L’intégrité physique du lutteur, un combat pas encore gagné
A-t-il voulu «sauver» son lutteur Ama Baldé, mis dans une situation des plus inconfortables ou aurait-il simplement voulu signifier aux arbitres que la chute était déjà réelle ? Quoiqu’il en soit, il pose encore un réel problème de sécurité dans ces petits périmètres qui servent d’enceinte. Une surface qui n’a rien à voir avec les terrains de football où il n’est pas rare de voir quelques inconditionnels se frayer un chemin pour aller faire une étreinte à leur idole. Ce cas n’est, en effet pas, inédit dans l’évolution de la lutte au Sénégal. On peut relever dans une époque récente des cas patents d’intrusion de supporters. Qui ne se souvient pas de l’immixtion au cours du championnat de lutte avec frappe de 2008 où le lutteur Nar Touré, alors dans une posture difficile a été tiré des mains du lutteur Gambien, par son propre frère. On peut aussi rappeler la surprenante introduction de ce supporter de Moustapha Guèye lors de son combat contre Yakhya Diop Yékini. Au début des années 2000, lors du combat de lutte ayant opposé le Fassois Ouza Sow et Jules Baldé, frère de Ama Baldé.
Cette fois c’est Gris Bordeaux qui surgit pour décharger son partenariat d’écurie, alors que le Pikinois, par derrière et au sol, ceinturait son adversaire tout en lui rouant des coups de poings ravageurs qui avait ému à son temps de nombreux amateurs.
Autant de défaillances que l’on croyait révolues, interpellent plus que jamais tous les tenants de la discipline. Surtout qu’un drame n’est jamais à écarter dans cet environnement où la circulation, les cornes, objets pointus circulent allégrement autour de l’enceinte. Le geste surréel de ce batteur qui a écrasé son tambour sur la pauvre tête de Pape Sow lors de son combat face au lutteur Siteu, est aujourd’hui un cas patent de cette insécurité qui plane sur les lutteurs et qui exige plus de mesures. Le combat Ama Baldé remet également en cause la question de l’intégrité physique des lutteurs. Si certains ont cru savoir que si l’intrus a agi pour éviter que l’irréparable ne se produise, suite aux 22 coups de poings envoyés sur la figure de Ama Baldé, ces actes pourraient occasionner de graves dommages. Dans la même veine, les observateurs ne manquent pas de récuser et préconisent une révision du règlement sur les quatre appuis et privilégier la lutte au sol aux détriments des coups de poings.

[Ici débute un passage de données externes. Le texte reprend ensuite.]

/-- What reset leaves (R452 and the field maps' reset columns). -/
def Obligations.ResetValues : Prop :=
  (∀ (f : Fld) (r : Nat), f.src = .stored r → State.reset.fget f = r % 2 ^ f.width) ∧
  State.reset.fget HBM_CTRL_SCRUB_HOURS = 24 ∧ State.reset.fget HBM_CTRL_UE_LIMIT = 4 ∧ State.reset.fget GEN_BUSERR_STATUS_VALID = 0 ∧
  (∀ p, State.reset.fget (ZTX_P_FAULT_CONN_CONN p) = 0xFFFFFFFF ∧ State.reset.fget (SCH_SQ_CTRL_ENABLE p) = 0 ∧
    State.reset.fget (PAL_CTRL_ENABLE p) = 0 ∧ State.reset.connsOf p = []) ∧
  (∀ t, State.reset.fget (TIL_MX_CTRL_ENABLE t) = 0 ∧ State.reset.fget (TIL_NB_CTRL_ENABLE t) = 0) ∧
  State.reset.fab.image = none ∧ State.reset.zt.ctx = [] ∧ State.reset.sec.sess = [] ∧ State.reset.pending = []

/-- The invariant of MemoriesStayCanonical holds at reset. -/
def Obligations.ResetIsCanonical : Prop := State.reset.wf = true

/-- Every step from a state whose memories are canonical leaves them canonical. -/
def Obligations.MemoriesStayCanonical : Prop := ∀ (s t : State), s.wf = true → step s = .next t → t.wf = true

/-- The fuses never change (R15, R404, R457), and the registers that show the tiles' fused states do not either (R16). -/
def Obligations.FusesNeverChange : Prop :=
  ∀ (s t : State), step s = .next t → t.fuse = s.fuse ∧ ∀ n < 152, t.tileFuse n = s.tileFuse n

/-- exec leaves the queue of waiting commands alone. -/
def Obligations.CommandsLeaveTheQueueAlone : Prop := ∀ (c : Instr) (s t : State), exec c s = .next t → t.pending = s.pending

/-- R26, for 32-bit and 64-bit accesses. -/
def Obligations.OffsetsWithoutARegister : Prop :=
  ∀ (s : State) (src : Src) (off w v : Nat), s.ready src off = true → (w = 4 ∨ w = 8) → s.busCause off w = 0 →
    (∀ a, off ≤ a → a < off + w → regAt a = none ∧ within a 0xA08000 0x100 16 = none) →
    Completes (.registerRead src off w) s (fun t => t = { s with split := t.split, out := .readData src 0 :: s.out }) ∧
    Completes (.registerWrite src off w v) s (fun t => t = { s with split := t.split })

/-- Bus errors (R27 to R29), for reads and writes of every source. -/
def Obligations.BusErrorsAreRecorded : Prop :=
  ∀ (s : State) (src : Src) (off w v : Nat), s.reaches src off = true → s.busCause off w ≠ 0 →
    let core := fun (wr : Bool) (t : State) =>
      t = { s with fields := t.fields, evt := t.evt, out := t.out } ∧ t.fget GEN_BUSERR_STATUS_VALID = 1 ∧
      (s.fget GEN_BUSERR_STATUS_VALID = 0 → t.fget GEN_BUSERR_STATUS_SOURCE = srcCode src ∧ t.fget GEN_BUSERR_STATUS_WRITE = b2n wr ∧
        t.fget GEN_BUSERR_STATUS_CAUSE = s.busCause off w ∧ t.fget GEN_BUSERR_ADDR_OFFSET = off % 2 ^ 25 ∧ t.fget GEN_BUSERR_STATUS_COUNT = 1) ∧
      (s.fget GEN_BUSERR_STATUS_VALID = 1 →
        (∀ f ∈ [GEN_BUSERR_STATUS_SOURCE, GEN_BUSERR_STATUS_WRITE, GEN_BUSERR_STATUS_CAUSE, GEN_BUSERR_ADDR_OFFSET], t.fget f = s.fget f) ∧
        t.fget GEN_BUSERR_STATUS_OVERFLOW = 1 ∧ t.fget GEN_BUSERR_STATUS_COUNT = min 255 (s.fget GEN_BUSERR_STATUS_COUNT + 1)) ∧
      ∀ (f : Fld) (r : Nat), f.src = .stored r → f.lo < 128 → f.off ≠ 0x20 → f.off ≠ 0x24 → f.off ≠ 0x41000 → f.off ≠ 0x41008 →
        ¬ (0x40010 ≤ f.off ∧ f.off < 0x40024) → t.fget f = s.fget f
    Completes (.registerRead src off w) s (fun t => core false t ∧ t.out = .busError src (s.busCause off w) :: s.out) ∧
    Completes (.registerWrite src off w v) s (fun t => core true t ∧
      t.out = (if srcCode src = 0 then s.out else .busError src (s.busCause off w) :: s.out))

/-- R310. -/
def Obligations.WatermarksActInTheirRange : Prop :=
  ∀ (s : State) (j k q : Nat),
    let x := s.fget (ETH_WM_XOFF j k q)
    let n := s.fget (ETH_WM_XON j k q)
    (x = 0 → s.xoffAt j k q = 1) ∧ (s.share j < x → s.xoffAt j k q = s.share j) ∧ (0 < x → x ≤ s.share j → s.xoffAt j k q = x) ∧
    (s.xoffAt j k q ≤ n → s.xonAt j k q = s.xoffAt j k q - 1) ∧ (n < s.xoffAt j k q → s.xonAt j k q = n)

/-- R439. -/
def Obligations.FullEventRingsLoseTheRecord : Prop :=
  ∀ (s : State) (e : Ev) (p d : Nat), p < 16 → s.evt.pend = [e] → e.parts = [(p, d)] → e.nmi = false → e.pennant = false → e.typ ≠ 0x30 →
    (s.fbit (EVT_P_CFG_ENABLE p) = true → s.fget (EVT_P_CFG_MIN_SEV p) ≤ e.sev →
      s.evtSlots p ≤ ahead 16 (s.fget (EVT_P_PTR_HEAD p)) (s.fget (EVT_P_PTR_TAIL p)) →
      Completes .eventDelivery s (fun t => t.mem = s.mem ∧ t.fget (EVT_P_LOST_COUNT p) = satAdd 32 (s.fget (EVT_P_LOST_COUNT p)) 1 ∧
        t.fget (EVT_P_STATUS_RING_FULL p) = 1 ∧ t.evt.pend = [] ∧
        ∀ (f : Fld) (r : Nat), f.src = .stored r → f.key ≠ (EVT_P_LOST_COUNT p).key → f.key ≠ (EVT_P_STATUS_RING_FULL p).key → t.fget f = s.fget f)) ∧
    (s.fbit (EVT_P_CFG_ENABLE p) = false →
      Completes .eventDelivery s (fun t => t.mem = s.mem ∧ t.fields = s.fields ∧ t.evt.pend = []))

/-- The checks' outcome (R83, R135), for each row of the matrix array, the nib array and the movers. -/
def Obligations.FailedChecksHaltTheRing : Prop :=
  ∀ (s : State) (t n op : Nat) (c : Instr),
    let after := fun (u : TU) (code : Nat) (s' : State) =>
      s'.halted t u = true ∧ s'.fget (u.head t) = s.fget (u.head t) ∧ s'.fget (u.doneF t) = s.fget (u.doneF t) ∧
      s'.ink = s.ink ∧ s'.blot = s.blot ∧ s'.acc = s.acc ∧ s'.mem = s.mem ∧ s'.fget (u.valid t) = 1 ∧
      (s.fget (u.valid t) = 0 → s'.fget (u.codeF t) = code ∧ s'.fget (u.index t) = s.fget (u.head t)) ∧
      (s.fget (u.valid t) = 1 → s'.fget (u.codeF t) = s.fget (u.codeF t) ∧ s'.fget (u.index t) = s.fget (u.index t))
    let bad := fun (u : TU) (here : Prop) (code : Nat) => s.slotOut t u = true ∨ (here ∧ s.leastCode t u code ≠ 0)
    let least := fun (u : TU) (code : Nat) => if s.slotOut t u then 4 else s.leastCode t u code
    let mx := (s.mxSlot t).check (s.tile t).mxEt5
    let nb := (s.nbSlot t).check
    let sm := (s.smSlot t n).check n
    t < 152 →
    ((c, op) ∈ [(Instr.mxNop t, 0), (.mxMma t, 1), (.mxDrain t, 2), (.mxLoad t, 3)] → s.canFetch t .mx = true →
      bad .mx ((s.mxSlot t).op = op ∨ 3 < (s.mxSlot t).op) mx → Completes c s (after .mx (least .mx mx))) ∧
    ((c, op) ∈ [(Instr.nibNop t, 0), (.nibMap t, 1), (.nibReduce t, 2), (.nibSoftmax t, 3), (.nibCompress t, 4), (.nibExpand t, 5), (.nibMxpack t, 6),
        (.nibMxunpack t, 7), (.nibEt5 t, 8), (.nibWait t, 9), (.nibPost t, 10)] → s.canFetch t .nb = true → (s.tile t).shadow = none →
      bad .nb ((s.nbSlot t).d.op = op ∨ 10 < (s.nbSlot t).d.op) nb → Completes c s (after .nb (least .nb nb))) ∧
    (n < 2 → (c, op) ∈ [(Instr.moverNop t n, 0), (.moverCopy t n [], 1), (.moverWait t n, 2)] → s.canFetch t (.sm n) = true →
      (s.slotOut t (.sm n) = false → s.slotLocked t (.sm n) = true → exec c s = .next s) ∧
      ((s.slotOut t (.sm n) = true ∨ s.slotLocked t (.sm n) = false) → bad (.sm n) ((s.smSlot t n).op = op ∨ 2 < (s.smSlot t n).op) sm → Completes c s (after (.sm n) (least (.sm n) sm))))

/-- R340: an access to another partition's group. -/
def Obligations.OtherPartitionsAreClosedToAHost : Prop :=
  ∀ (s : State) (f off v q : Nat), s.ready (.host f) off = true → placeOf off = .part q → s.fnPart f ≠ some q →
    (∀ r, regAt off = some r → placeOf r.off = .part q) →
    ((s.splitOf (.host f)).latch = none →
      Completes (.registerRead (.host f) off 4) s (fun t => t = { s with split := t.split, out := .readData (.host f) 0 :: s.out })) ∧
    Completes (.registerWrite (.host f) off 4 v) s (fun t => t = { s with split := t.split })

/-- Roles (R420, R422): what an operator's session asks of an installer's operations. -/
def Obligations.InstallerRowsNeedTheRole : Prop :=
  ∀ (s : State) (x : Jex) (u : Sess) (c : Instr) (op n i r f a : Nat) (d k nm sg : List Byte) (b1 b2 : Bool),
    x.sess < 8 → s.jexServed = true → mfind s.sec.sess x.sess = some u → u.closing = false → x.bad = false → u.cred.isSome = true →
    s.fbit SEC_STATUS_RECOVERY = false → s.sessRole u < 2 → i < 4 → (r = 1 ∨ r = 2) → s.gen.resetAfter = false →
    d.length ≤ 0x100100 → sg.length ≤ 0x100100 →
    (c, op) ∈ [(Instr.fwBegin x n, 0x11), (.fwChunk x n d, 0x12), (.fwEnd x b1 b2, 0x13), (.fwCommit x, 0x14), (.keyslotEnroll x i k, 0x15),
      (.keyslotRevoke x i b1, 0x16), (.credAdd x k r nm, 0x17), (.credRemove x n, 0x18), (.netConfig x d, 0x19), (.trimWrite x d, 0x1A),
      (.rootDisable x i, 0x1B), (.reset x, 0x1C), (.makerChallenge x n, 0x20), (.makerUnlock x sg, 0x21), (.makerFn x f a, 0x22)] →
    Completes c s (fun t => t.out = .jex x.sess op 2 x.tag [] :: s.out ∧
      ∃ h, t = { s with out := t.out, nv := { s.nv with logSeq := s.nv.logSeq + 1 }, sec := { s.sec with openRec := none, held := h } })

/-- R314: the tag of a packet is checked before anything else is made of it. -/
def Obligations.UnauthenticatedPacketsChangeNothing : Prop :=
  ∀ (s : State) (k : ZPkt) (i rtt typ : Nat) (c : Conn) (row : Instr), s.zOn = true → subOk k.port k.sub = true →
    s.eth.buf.find? (fun f => f.port == k.port && f.sub == k.sub) = none → headerOk k.header = true → leAt k.header 0 1 % 16 = typ →
    s.findConn (leAt k.header 4 4) = some (i, c) → s.subHolder k.port k.sub = some c.part → s.fget (FAB_PART_STATE_P c.part) ≠ 2 →
    s.fget (FAB_PART_STATE_P c.part) ≠ 3 → c.resident = true → c.opened (leAt k.header 8 6) k.header k.body = none → (c.state = 3 ∨ c.state = 4 ∨ c.state = 5) →
    s.portOff k.port = false →
    (row, typ) ∈ [(Instr.dataPacket k, 1), (.ackPacket k rtt, 2), (.probePacket k, 3), (.closePacket k, 4)] →
    Completes row s (fun t => t = { s with fields := t.fields } ∧ t.fget ZTX_AUTH_FAIL_COUNT = satAdd 32 (s.fget ZTX_AUTH_FAIL_COUNT) 1 ∧
      ∀ (f : Fld) (r : Nat), f.src = .stored r → f.key ≠ ZTX_AUTH_FAIL_COUNT.key → t.fget f = s.fget f)

/-- R323, R324: the region decides for the whole message. -/
def Obligations.MessagesOutsideTheRegionsWriteNothing : Prop :=
  ∀ (s : State) (k : ZPkt) (b : List Byte) (i : Nat) (c : Conn), s.arrives k b 1 3 i c = true → s.alone i c = true → c.quiet = true → c.part < 16 → c.recs = [] →
    s.recsOf c.part < s.recQuota c.part → s.recsAll < 16384 → s.zCanSend c = false →
    let d := parseData b
    d.ok c b = true → d.seq ≠ c.rcvDone → ¬ (ahead 32 c.rcvDone d.seq ≠ 0 ∧ ahead 32 c.rcvDone d.seq < 2 ^ 31) →
    s.regionOk c.part c.group d.addr d.len = false → (s.regionEnts c.part).all (fun e => (s.memGet c.part e 32).isSome) = true → leAt k.header 8 6 < 2 ^ 48 - 1 →
    Completes (.dataPacket k) s (fun t => t.mem = s.mem ∧ t.host = s.host ∧ t.ink = s.ink ∧ t.fget (ZTX_P_FAULT_VALID c.part) = 1 ∧
      (s.fget (ZTX_P_FAULT_VALID c.part) = 0 → t.fget (ZTX_P_FAULT_CODE c.part) = 2) ∧ t.fget FAB_VIOLATION_STATUS_VALID = 1 ∧
      (s.fget FAB_VIOLATION_STATUS_VALID = 0 → t.fget FAB_VIOLATION_STATUS_KIND = 5 ∧ t.fget FAB_VIOLATION_STATUS_PARTITION = c.part ∧
        t.fget FAB_VIOLATION_ADDR_ADDR = d.addr % 2 ^ 64) ∧
      ∃ c' r, mfind t.zt.ctx i = some c' ∧ mfind c'.recs d.seq = some r ∧ r.refused = true ∧ c'.tell = c.tell ++ [d.seq])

Car, si la lutte traditionnelle avec frappe est un sport de combat comme la boxe, au karaté, les combattants se protègent les dents. Pourquoi pas dans la lutte ?
D’autant plus que dans un passé récent, le CNG avait saisi l’occasion pour exiger aux lutteurs de porter les protège-dents. Même si des voix se sont faites entendre pour soutenir qu’il ne fera que dénaturer la lutte traditionnelle avec frappe. En tout état de cas, à l’instar de l’interdiction faite aux lutteurs d’introduire dans l’arène des effigies confessionnelles ou politiques, de porter des tenues militaires ou paramilitaires, de mettre des cuissards ou encore les quatre appuis pour valider les chutes, la protection de l’intégrité physique et la sécurité restent encore un chantier pour les tenants de cette discipline très prisée.